### Action item:
Say how many lines in the following entries include "valveIs", and add nothing else.

### Collected data:
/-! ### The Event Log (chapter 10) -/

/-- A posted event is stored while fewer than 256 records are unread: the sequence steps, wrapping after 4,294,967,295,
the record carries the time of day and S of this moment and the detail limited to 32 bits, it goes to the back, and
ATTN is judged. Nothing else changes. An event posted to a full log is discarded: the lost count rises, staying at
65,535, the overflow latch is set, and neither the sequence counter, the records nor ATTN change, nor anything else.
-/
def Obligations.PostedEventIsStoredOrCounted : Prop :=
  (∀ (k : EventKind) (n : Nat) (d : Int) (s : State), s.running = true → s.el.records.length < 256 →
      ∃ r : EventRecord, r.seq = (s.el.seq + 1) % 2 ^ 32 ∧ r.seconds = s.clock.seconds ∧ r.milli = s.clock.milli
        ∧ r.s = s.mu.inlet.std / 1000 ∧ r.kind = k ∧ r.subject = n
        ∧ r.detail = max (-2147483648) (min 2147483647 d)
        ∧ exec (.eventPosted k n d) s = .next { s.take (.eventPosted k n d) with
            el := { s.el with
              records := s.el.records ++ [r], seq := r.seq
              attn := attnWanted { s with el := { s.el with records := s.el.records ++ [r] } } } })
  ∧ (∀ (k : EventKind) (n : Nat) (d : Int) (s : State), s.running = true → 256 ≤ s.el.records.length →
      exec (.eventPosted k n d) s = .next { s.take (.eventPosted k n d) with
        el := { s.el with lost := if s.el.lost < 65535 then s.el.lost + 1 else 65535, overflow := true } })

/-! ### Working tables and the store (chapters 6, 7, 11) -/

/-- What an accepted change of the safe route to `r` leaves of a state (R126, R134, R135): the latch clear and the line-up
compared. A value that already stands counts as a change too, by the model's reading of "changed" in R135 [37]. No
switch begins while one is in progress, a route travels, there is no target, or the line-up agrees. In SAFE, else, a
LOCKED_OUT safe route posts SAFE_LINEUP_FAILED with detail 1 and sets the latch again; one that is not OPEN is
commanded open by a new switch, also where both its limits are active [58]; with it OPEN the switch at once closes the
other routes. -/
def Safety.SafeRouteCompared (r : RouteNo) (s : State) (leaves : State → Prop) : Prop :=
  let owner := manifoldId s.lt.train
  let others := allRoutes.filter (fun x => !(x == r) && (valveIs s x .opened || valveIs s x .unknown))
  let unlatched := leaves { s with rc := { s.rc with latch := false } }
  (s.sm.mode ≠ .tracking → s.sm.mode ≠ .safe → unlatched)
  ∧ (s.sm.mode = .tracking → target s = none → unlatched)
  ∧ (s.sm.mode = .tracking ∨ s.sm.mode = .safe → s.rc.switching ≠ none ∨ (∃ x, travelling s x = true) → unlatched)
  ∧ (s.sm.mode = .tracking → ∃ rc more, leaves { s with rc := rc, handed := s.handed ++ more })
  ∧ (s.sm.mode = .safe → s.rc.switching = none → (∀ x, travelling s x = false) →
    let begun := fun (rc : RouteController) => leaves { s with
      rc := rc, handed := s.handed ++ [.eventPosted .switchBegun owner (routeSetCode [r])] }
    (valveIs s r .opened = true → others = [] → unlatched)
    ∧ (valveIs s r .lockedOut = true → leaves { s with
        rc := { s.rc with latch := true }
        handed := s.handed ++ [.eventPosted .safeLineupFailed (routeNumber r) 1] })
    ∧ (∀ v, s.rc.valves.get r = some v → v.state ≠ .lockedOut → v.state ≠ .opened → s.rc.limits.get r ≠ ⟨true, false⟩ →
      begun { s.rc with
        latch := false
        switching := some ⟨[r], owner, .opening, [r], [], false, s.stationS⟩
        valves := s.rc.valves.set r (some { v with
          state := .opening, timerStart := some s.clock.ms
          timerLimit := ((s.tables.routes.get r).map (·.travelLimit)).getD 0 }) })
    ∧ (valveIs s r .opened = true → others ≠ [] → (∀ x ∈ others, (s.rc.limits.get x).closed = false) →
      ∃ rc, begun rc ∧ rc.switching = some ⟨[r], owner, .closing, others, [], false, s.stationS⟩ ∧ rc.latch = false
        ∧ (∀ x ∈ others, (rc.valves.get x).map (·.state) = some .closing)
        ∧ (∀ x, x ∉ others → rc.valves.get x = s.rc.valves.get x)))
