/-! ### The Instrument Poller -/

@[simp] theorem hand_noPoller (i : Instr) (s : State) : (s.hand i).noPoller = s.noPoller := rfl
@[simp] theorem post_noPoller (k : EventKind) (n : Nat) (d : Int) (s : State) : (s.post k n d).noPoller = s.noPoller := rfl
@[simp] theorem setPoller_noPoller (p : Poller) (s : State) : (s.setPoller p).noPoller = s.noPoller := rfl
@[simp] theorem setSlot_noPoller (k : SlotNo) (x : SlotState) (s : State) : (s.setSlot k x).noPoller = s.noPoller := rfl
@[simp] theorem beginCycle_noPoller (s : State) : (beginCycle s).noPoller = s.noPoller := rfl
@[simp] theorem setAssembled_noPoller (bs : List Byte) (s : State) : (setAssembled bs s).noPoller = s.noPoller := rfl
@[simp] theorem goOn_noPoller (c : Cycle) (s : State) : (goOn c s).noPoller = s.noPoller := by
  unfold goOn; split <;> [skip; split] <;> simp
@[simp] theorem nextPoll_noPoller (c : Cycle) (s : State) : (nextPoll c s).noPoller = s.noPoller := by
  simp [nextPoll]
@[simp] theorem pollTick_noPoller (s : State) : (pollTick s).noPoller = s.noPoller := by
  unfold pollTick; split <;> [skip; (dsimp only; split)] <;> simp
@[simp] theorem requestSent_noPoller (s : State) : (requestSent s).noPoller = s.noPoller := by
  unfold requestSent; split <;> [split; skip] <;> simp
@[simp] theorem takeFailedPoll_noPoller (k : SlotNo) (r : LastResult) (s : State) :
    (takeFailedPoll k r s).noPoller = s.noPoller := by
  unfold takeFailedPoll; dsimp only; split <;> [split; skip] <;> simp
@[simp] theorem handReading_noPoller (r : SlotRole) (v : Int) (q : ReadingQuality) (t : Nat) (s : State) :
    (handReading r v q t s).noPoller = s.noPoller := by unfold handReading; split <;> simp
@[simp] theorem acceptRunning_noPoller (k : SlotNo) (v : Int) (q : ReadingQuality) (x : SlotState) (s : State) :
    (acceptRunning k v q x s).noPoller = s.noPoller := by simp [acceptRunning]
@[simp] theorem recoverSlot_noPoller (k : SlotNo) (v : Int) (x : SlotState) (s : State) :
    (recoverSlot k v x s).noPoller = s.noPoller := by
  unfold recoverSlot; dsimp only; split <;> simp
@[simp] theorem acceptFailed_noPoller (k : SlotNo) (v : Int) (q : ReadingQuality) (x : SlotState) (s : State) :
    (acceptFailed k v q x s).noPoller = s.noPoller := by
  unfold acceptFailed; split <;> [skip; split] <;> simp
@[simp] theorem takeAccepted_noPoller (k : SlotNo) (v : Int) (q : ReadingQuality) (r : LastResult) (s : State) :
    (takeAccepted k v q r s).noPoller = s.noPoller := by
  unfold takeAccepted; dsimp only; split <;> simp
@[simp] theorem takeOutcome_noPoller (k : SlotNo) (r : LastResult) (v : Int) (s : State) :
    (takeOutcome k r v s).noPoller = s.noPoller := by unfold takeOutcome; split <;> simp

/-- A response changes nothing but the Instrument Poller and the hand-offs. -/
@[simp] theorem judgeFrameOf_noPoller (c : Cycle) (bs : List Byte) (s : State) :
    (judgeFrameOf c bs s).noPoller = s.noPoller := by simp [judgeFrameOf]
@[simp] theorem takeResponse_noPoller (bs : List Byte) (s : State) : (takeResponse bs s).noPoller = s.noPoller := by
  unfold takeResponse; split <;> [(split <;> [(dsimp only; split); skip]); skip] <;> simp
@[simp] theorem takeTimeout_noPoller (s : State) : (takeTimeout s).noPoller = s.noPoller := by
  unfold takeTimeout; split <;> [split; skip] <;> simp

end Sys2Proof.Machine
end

### Worked solution:
4